5.6

mean = (65 + 77)/2

marginoferror = (77 - 65)/2

sd = (6/1.645) * sqrt(25)

mean
## [1] 71
marginoferror
## [1] 6
sd
## [1] 18.23708

5.14

a).

n = ceiling(((1.645 * 250)/25)^2)

n
## [1] 271

b).

Luke’s sample should be larger than Raina’s because he wants the same margin of error with more certainty. When the confidence level increases and the sample size remains the same, the margin widens because a higher multiplier is used to calculate the confidence interval. To maintain the same size confidence interval with more certainty, Luke would have to increase his sample size to counteract the increasing multiplier.

c).

LukeN = ceiling(((2.576 * 250)/25)^2)

LukeN
## [1] 664

5.20

a).

There does not appear to be a clear difference between reading and writing scores. The boxplots are almost completely overlapping each other and the differences in scores centers at zero, indicating no difference.

b).

Reading and writing scores are not independent of each other. Reading and writing are usually both taught in English class and they are inherently linked together.

c).

H0: There is no difference between the mean reading scores and writing scores of high school seniors.

HA: There is a difference between the mean reading scores and writing scores of high school seniors.

d).

Independence of observations - The survey is a simple random sample, so the observations are most likely independent from each other. Also 200 high school seniors is less than 10% of all high school seniors.

Observations come from a normal distribution - Both samples do not appear to have significant skew or outliers, so they are both probably normal.

Samples are independent - The samples are not independent as stated in part (b).

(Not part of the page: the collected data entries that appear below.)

-- ==== Sys2Proof/Machine/Host.lean ====
section
/-! DEFINITION. The host's accesses: BAR0 registers (spec/15_registers.md R394 to R412), doorbells and BAR4
(spec/14_host_and_partitions.md R376 to R387), and the queues' records and interrupts (R391 to R393). -/

namespace Sys2Proof.Machine

/-! Which accesses are answered. -/

/-- A function answers: the link is up, a VF is enabled, and in recovery only the PF (R424). -/
def State.answersTo (s : State) (fn : Nat) : Bool := s.answers && (fn == 0 || ((s.fn fn).vf && !s.boot.recovery))

/-- Blocks that answer in a core freeze (R448), and in recovery (R424). -/
def freezeBlock (o : Nat) : Bool := decide (o < 0x6000) || (decide (0x00B0_0000 ≤ o) && decide (o < 0x00C0_0000))
def recoveryBlock (o : Nat) : Bool := decide (o < 0x2000) || (decide (0x00B0_0000 ≤ o) && decide (o < 0x00C0_0000))

/-- o lies in [a, b). -/
def within (a b o : Nat) : Bool := decide (a ≤ o) && decide (o < b)

/-- The functions that reach an offset (R379, R410); `wr` for a write. -/
def State.reaches (s : State) (fn : Nat) (wr : Bool) (o : Nat) : Bool :=
  fn == 0 || decide (o < 0x1000) || within 0x4000 0x5000 o || within 0x0002_0000 0x0003_0004 o ||
    within 0x00A0_0010 0x00A0_0018 o || within 0x00A8_0000 0x00AA_0000 o ||
    (within 0x0001_0000 0x0001_8000 o && !wr && (o - 0x0001_0000) / 0x400 == fn) ||
    (within 0x0004_0000 0x0008_0000 o && s.ownsCtr fn ((o - 0x0004_0000) / 16) && !(wr && o % 16 == 0)) ||
    (within 0x0010_0000 0x0028_0000 o && bit (s.partFacets fn) ((o - 0x0010_0000) / 0x0001_0000)) ||
    (within 0x00A1_0000 0x00A5_0000 o && s.ownsQueue fn ((o - 0x00A1_0000) / 0x40))

/-- The register an access reaches; none where it reads as 0 and ignores writes (R397). -/
def State.target (s : State) (fn : Nat) (wr : Bool) (o : Nat) : Option Reg :=
  if s.boot.recovery && !recoveryBlock o then none else if s.reaches fn wr o then regAt fn o else none

/-- What the check of reach uses (R405). -/
def State.useReach (s : State) (fn : Nat) : State := if fn = 0 then s else s.useNow (partEntry fn)

/-! Rejected writes (R400, R403, R412). -/

/-- Sets bits of ERR_REG_LOG for a refused access; WHERE captures while the three bits are clear. -/
def State.refused (s : State) (fn : Nat) (r : Reg) (l : List Nat) : State :=
  let caps := if (s.val .errRegLog &&& 0xE) = 0 then [(Reg.errRejectWhere, 31, 27, fn), (Reg.errRejectWhere, 25, 0, r.offset)] else []
  match l with
  | [] => s
  | b :: t => t.foldl (fun s b => s.setWz .errRegLog b []) (s.setWz .errRegLog b caps)

/-- A reserved depth code (R385). -/
def badDepth (c : Nat) : Bool := decide (1 ≤ c) && decide (c ≤ 3)

/-- The configuration checks of an enable (R386), on the configuration word to be written. -/
def State.ringBad (s : State) (p : Nat) (a : GAddr) (len : Nat) : Bool :=
  a.rank != 0xFFF || !(a.space == 0 || a.space == 3) || a.off % 64 != 0 ||
    (a.space == 0 && (List.range ((a.off + len - 1) / 2 ^ 30 - a.off / 2 ^ 30 + 1)).any fun i =>
      match granuleOf (a.off + i * 2 ^ 30) with
      | none => true
      | some g => !s.ownsGranule p g) ||
    (a.space == 3 && decide (2 ^ 48 < a.off + len))
def State.enableBad (s : State) (q : Nat) (w : Word) : Bool :=
  let target := fld w 9 6
  match s.queuePart q with
  | none => true
  | some p =>
    !s.ownsCtr p (fld w 24 11) || badDepth (fld w 3 0) || fld w 5 4 == 3 || badDepth (s.get (.qCqCfg q) 3 0) ||
      s.ringBad p (s.ringAddr q false) (depthOf (fld w 3 0) * 64) || s.ringBad p (s.ringAddr q true) (s.cqDepth q * 64) ||
      (match fld w 5 4 with
       | 0 => target != 0
       | 1 => decide (11 < target) || !bit (s.partCodecs p) target
       | _ => decide (1 < target)) ||
      decide (msixVectors p ≤ s.get (.qCqCfg q) 12 5)

/-- Whether a write enables a queue. -/
def State.enables (s : State) (q : Nat) (w : Word) : Bool := !s.qEnabled q && w.getLsbD 10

The test will not be effective because the samples are not indpendent.

e).

-0.545/(8.887/sqrt(200))
## [1] -0.867274

The data does not provide convincing evidence that there is a difference between the two scores. The z-score for this mean is -0.87 which will have a very high p-value. When the p-value is high, then there is a good chance that the observed difference could have been random variation in the data rather than a real measurable difference.

f).

We could have made a type-2 error. This means that we fail to reject the null hypothesis when the alternative hypothesis was true. In the context of this problem, this means that we stated that there is no difference between the mean reading and writing scores of high school seniors when there is actually a difference.

g).

I would expect the confidence interval for the average difference between reading and writing scores to include zero. There is no discernable difference in the reading vs. writing boxplots. The distribution of the score differences centers at zero. The test has a very high p-value. All signs indicate that there is no difference between the mean reading and writing scores, which makes it very likely that the confidence interval includes zero.

5.32

H0: There is no difference in the average mpg between automatic transmission cars and manual cars.

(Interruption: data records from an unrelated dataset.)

/-- Meridian time: MERIDIAN_SYNC answers each child's timestamp with itself, the time it came and the present count, where its port
is UP, and every 10 µs asks the parent with the count. An exchange yields a round trip from its four timestamps, of which the
last 64 are kept, and the offset to the parent by half their average; the first steps the count by it and locks it, later ones
set what is slewed, with RESYNC above 10 µs.
The messages' layout, the rounding of half the average and when a timestamp is answered are the model's choices (notes/assumptions/34.md, 72.md). -/
def Obligations.MeridianFollowsParent : Prop :=
  ∀ s : State, s.Wf → s.live = true → s.upset = false →
    (∀ (answers asking : List (TxKind × Option Nat × List Byte)) (due : Bool),
      answers = (s.meridian.asks.filter fun a => (s.port a.1).st == .up).map (fun a =>
        (.control, some a.1, natLe 8 a.2.1.toNat ++ natLe 8 a.2.2.toNat ++ natLe 8 s.time.toNat)) →
      (due = true ↔ ∀ a, s.meridian.askedAt = some a → a + 10000 ≤ s.limClock) →
      (∀ p, s.parentPort = some p → asking = if due then [(.control, some p, natLe 8 s.time.toNat)] else []) →
      (s.parentPort = none → asking = []) →
      ∃ t l, exec .meridianSync s = .next t ∧ t.out.tx = s.out.tx ++ l ∧ l.map (fun x => (x.kind, x.port, x.data)) = answers ++ asking ∧
        t.meridian = (if due && s.parentPort.isSome then
            { s.meridian with asks := [], asked := some s.time, askedAt := some s.limClock }
          else { s.meridian with asks := [] }) ∧
        t = { s with meridian := t.meridian, out := { s.out with tx := t.out.tx } }) ∧
    (∀ (received sent t1 : BitVec 64) (l : List Int) (offset : Int), s.parentPort.isSome = true → s.meridian.asked = some t1 →
      l = (s.meridian.trips ++ [((s.time.toNat : Int) - t1.toNat) - ((sent.toNat : Int) - received.toNat)]).drop
        (s.meridian.trips.length + 1 - 64) →
      offset = (sent.toNat : Int) + l.foldl (· + ·) 0 / (2 * max (l.length : Int) 1) - s.time.toNat →
      ∃ t, exec (.meridianExchange received sent) s = .next t ∧ t.meridian.asked = none ∧ t.meridian.trips = l ∧ l.length ≤ 64 ∧
        (s.meridian.locked = false → t.time = BitVec.ofInt 64 (s.time.toNat + offset) ∧ t.meridian.locked = true ∧
          (t.val .merLog).getLsbD 0 = true) ∧
        (s.meridian.locked = true → t.time = s.time ∧ t.meridian.slew = offset ∧
          (10000 < offset.natAbs → (t.val .merLog).getLsbD 1 = true) ∧ (offset.natAbs ≤ 10000 → t.regs = s.regs)) ∧
        s.sameRegs t [Reg.merLog.key] ∧ t.mem = s.mem ∧ t.ports = s.ports ∧ t.units = s.units)

/-- PUT and GET_REQ complete: a permitted put stores its bytes and is acknowledged; a permitted get returns the bytes of its range, or DATA_ERROR
where they are poisoned; in space 1 their tiles are brought near first, and a get in space 0 touches those that near memory serves. A refused one changes nothing and is answered with a
NACK that carries the code. -/
def Obligations.PutsAndGetsAreAnswered : Prop :=
  ∀ (h : TxHeader) (data : List Byte) (s : State), s.Wf →
    (∀ u, Arrives s h .put → data.length = h.len → h.space < 2 → u = s.arriveNear h .put → u.txClear →
      u.writesNow (srcLink h.dstPart) h.offset h.len →
      ∃ t, exec (.putTransaction h data) s = .next t ∧ rdBytes t.mem h.offset h.len = data ∧
        (∀ a, a < h.offset ∨ h.offset + h.len ≤ a → rd t.mem a = rd s.mem a) ∧ s.answered t h .ack 0 [] ∧
        t = { u with mem := t.mem, dir := t.dir, poison := t.poison, txSeq := t.txSeq, out := { u.out with tx := t.out.tx } }) ∧
    (Arrives s h .put → data.length = h.len → h.space = 3 → s.txClear →
      ∃ t, exec (.putTransaction h data) s = .next t ∧ rdBytes t.host (hostKey h.dstPart h.offset) h.len = data ∧
        s.answered t h .ack 0 [] ∧ t = { s with host := t.host, txSeq := t.txSeq, out := { s.out with tx := t.out.tx } }) ∧
    (∀ u, Arrives s h .get → (h.space ≠ 3 → s.poisoned h.offset h.len = false) → u = s.arriveNear h .get →
      ∃ t, exec (.getReq h) s = .next t ∧ s.answered t h .getData 0 (s.rdMem h.dstPart h.space h.offset h.len) ∧
        t = { u with out := { u.out with tx := t.out.tx } } ∧ t.mem = s.mem ∧
        (h.space ≠ 1 → t = { s with dir := t.dir, out := { s.out with tx := t.out.tx } })) ∧
    (Arrives s h .get → h.space ≠ 3 → s.poisoned h.offset h.len = true →
      ∃ t, exec (.getReq h) s = .next t ∧ s.answered t h .nack eDataError [] ∧ t = { s with out := { s.out with tx := t.out.tx } }) ∧
    (s.live = true → s.upset = false → s.arrival h .put h.space h.offset h.len ≠ 0 → data.length = h.len →
      ∃ t, exec (.putTransaction h data) s = .next t ∧ s.answered t h .nack (s.arrival h .put h.space h.offset h.len) [] ∧
        t = { s with out := { s.out with tx := t.out.tx } }) ∧
    (s.live = true → s.upset = false → s.arrival h .get h.space h.offset h.len ≠ 0 →
      ∃ t, exec (.getReq h) s = .next t ∧ s.answered t h .nack (s.arrival h .get h.space h.offset h.len) [] ∧
        t = { s with out := { s.out with tx := t.out.tx } })

/-- RESET_ASSERT ends everything but what the NVM, the fuses and the host keep: PHASE 0x1, every register at its reset
value, memories and units empty; a note of a record that was not written stays. A Program that it cuts off changes its slot alone, a fuse
command burns bits toward its value, the lifecycle last. RESET_RELEASE starts the boot ROM in phase 2 with the fuses' security state,
and the PCIe link trains; a loss of power leaves nothing else than a reset does. -/
def Obligations.ResetKeepsOnlyNonVolatile : Prop :=
  ∀ s : State,
    (∃ t, exec .resetAssert s = .next t ∧ t.pins.reset = true ∧ t.boot = State.reset.boot ∧ t.regs = [] ∧ t.ctr = [] ∧ t.mem = [] ∧
      t.dir = [] ∧ t.facets = [] ∧ t.gangs = [] ∧ t.queues = [] ∧ t.ports = [] ∧ t.units = [] ∧ t.parts = [] ∧ t.seqTab = [] ∧
      t.ctxs = [] ∧ t.ops = [] ∧ t.halted = false ∧ t.freeze = State.reset.freeze ∧ t.time = 0 ∧ t.host = s.host ∧
      t.pending = s.pending ∧ t.gasp = { State.reset.gasp with skipped := s.gasp.skipped } ∧ t.nv.nvm = s.cutOff.nv.nvm ∧
      (s.gasp.program = none → s.boot.fuse = 0 → t.nv = s.nv) ∧
      (∀ g, s.gasp.program = some g → rising s.nv.nvm = true → ∀ a, a < g.addr ∨ g.addr + g.bytes.length ≤ a →
        nvRd t.nv.nvm a = nvRd s.nv.nvm a) ∧
      (s.gasp.program = none → s.boot.fuse = 1 → s.boot.fuseOk = true →
        t.nv = { s.nv with svn := t.nv.svn } ∧ s.nv.svn ≤ t.nv.svn ∧ t.nv.svn ≤ max s.nv.svn s.boot.fuseSvn) ∧
      (s.gasp.program = none → s.boot.fuse = 2 → s.boot.fuseOk = true → s.nv.owned = false →
        t.nv = { s.nv with ownerHash := t.nv.ownerHash, owned := t.nv.owned } ∧ s.nv.ownerHash &&& ~~~t.nv.ownerHash = 0 ∧
        t.nv.ownerHash &&& ~~~(s.nv.ownerHash ||| s.boot.fuseHash) = 0 ∧
        (t.nv.owned = true → t.nv.ownerHash = s.nv.ownerHash ||| s.boot.fuseHash))) ∧
    (∃ t, exec .powerLoss s = .next t ∧ t.pins.reset = true ∧ t.boot = State.reset.boot ∧ t.regs = [] ∧ t.mem = [] ∧ t.units = [] ∧
      t.gasp = State.reset.gasp ∧ (s.gasp.program = none → s.boot.fuse = 0 → t.nv = s.nv) ∧ t.host = s.host) ∧
    (s.pins.reset = true → s.Wf → ∃ t, exec .resetRelease s = .next t ∧ t.pins.reset = false ∧
      t.boot = { s.boot with phase := 2 } ∧ t.get .bootStatus 25 24 = b2n s.nv.owned ∧ t.get .bootStatus 19 14 = s.nv.svn % 64 ∧
      t.link.width ∈ [1, 2, 4, 8, 16] ∧ 1 ≤ t.link.rate ∧ t.link.rate ≤ 6 ∧
      t.clocks.pcie = true ∧ t.clocks.sys = true ∧ t.clocks.opt = true ∧ t.clocks.vid = true ∧
      s.sameRegs t [Reg.bootStatus.key] ∧ t.nv = s.nv) ∧
    (s.pins.reset = false → exec .resetRelease s = .next s)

HA: There is a difference in the average mpg between automatic transmission cars and manual cars.

difference = 19.85 - 16.12

se = sqrt((3.58^2)/26 + (4.51^2)/26)

t = abs(qt(0.025,25))

c(difference - (se * t), difference + (se * t))
## [1] 1.404226 6.055774

Since 0 is not included in the confidence interval, I can conclude with 95% confidence that there is a difference between the average mpg of automatic transmission cars and manual cars.

The data provides strong evidence of a difference between the average fuel efficiency of cars with manual and automatic transmissions in terms of their average city mileage.

5.48

a).

H0: There is no difference in the average hours worked per week across all levels of educational attainment.

HA: There is at least one difference in the average hours worked per week between each level of educational attainment.

b).

Observations are independent within and across groups - The data was probably gathered from a simple random sample, so they are probably independent. Also, each population is less than 10% of their respective total populations.

The data within each group are nearly normal - Most of the distributions are normally distributed, except for the bachelors and graduate degrees which appear to be right skewed. However, since the sample size is quite large for both samples, this condition can be relaxed a bit.

The variability across the groups is about equal - The standard deviation for each group is very close to the total standard deviation. The furthest departure is 18.1 from the Junior college population. However, 18.1 is still very close to 15.17, so it is safe to assume that the variability across all groups is equal.

c).

degree DF = k - 1 = 5 - 1 = 4

residual DF = n - k = 1172 - 5 = 1167

total DF = 1171

degreeSumSq = 501.54 * 4

residualMeanSq = 267382/1167

totalSumSq = degreeSumSq + 267382

Fvalue = 501.54/residualMeanSq

degreeSumSq
## [1] 2006.16
totalSumSq
## [1] 269388.2
residualMeanSq
## [1] 229.1191
Fvalue
## [1] 2.188992

d).

With 90% confidence, there is enough evidence to conlcude that at least one of the groups has a different mean than the other groups. In other words, there is at least one difference in the average hours worked per week between each level of educational attainment.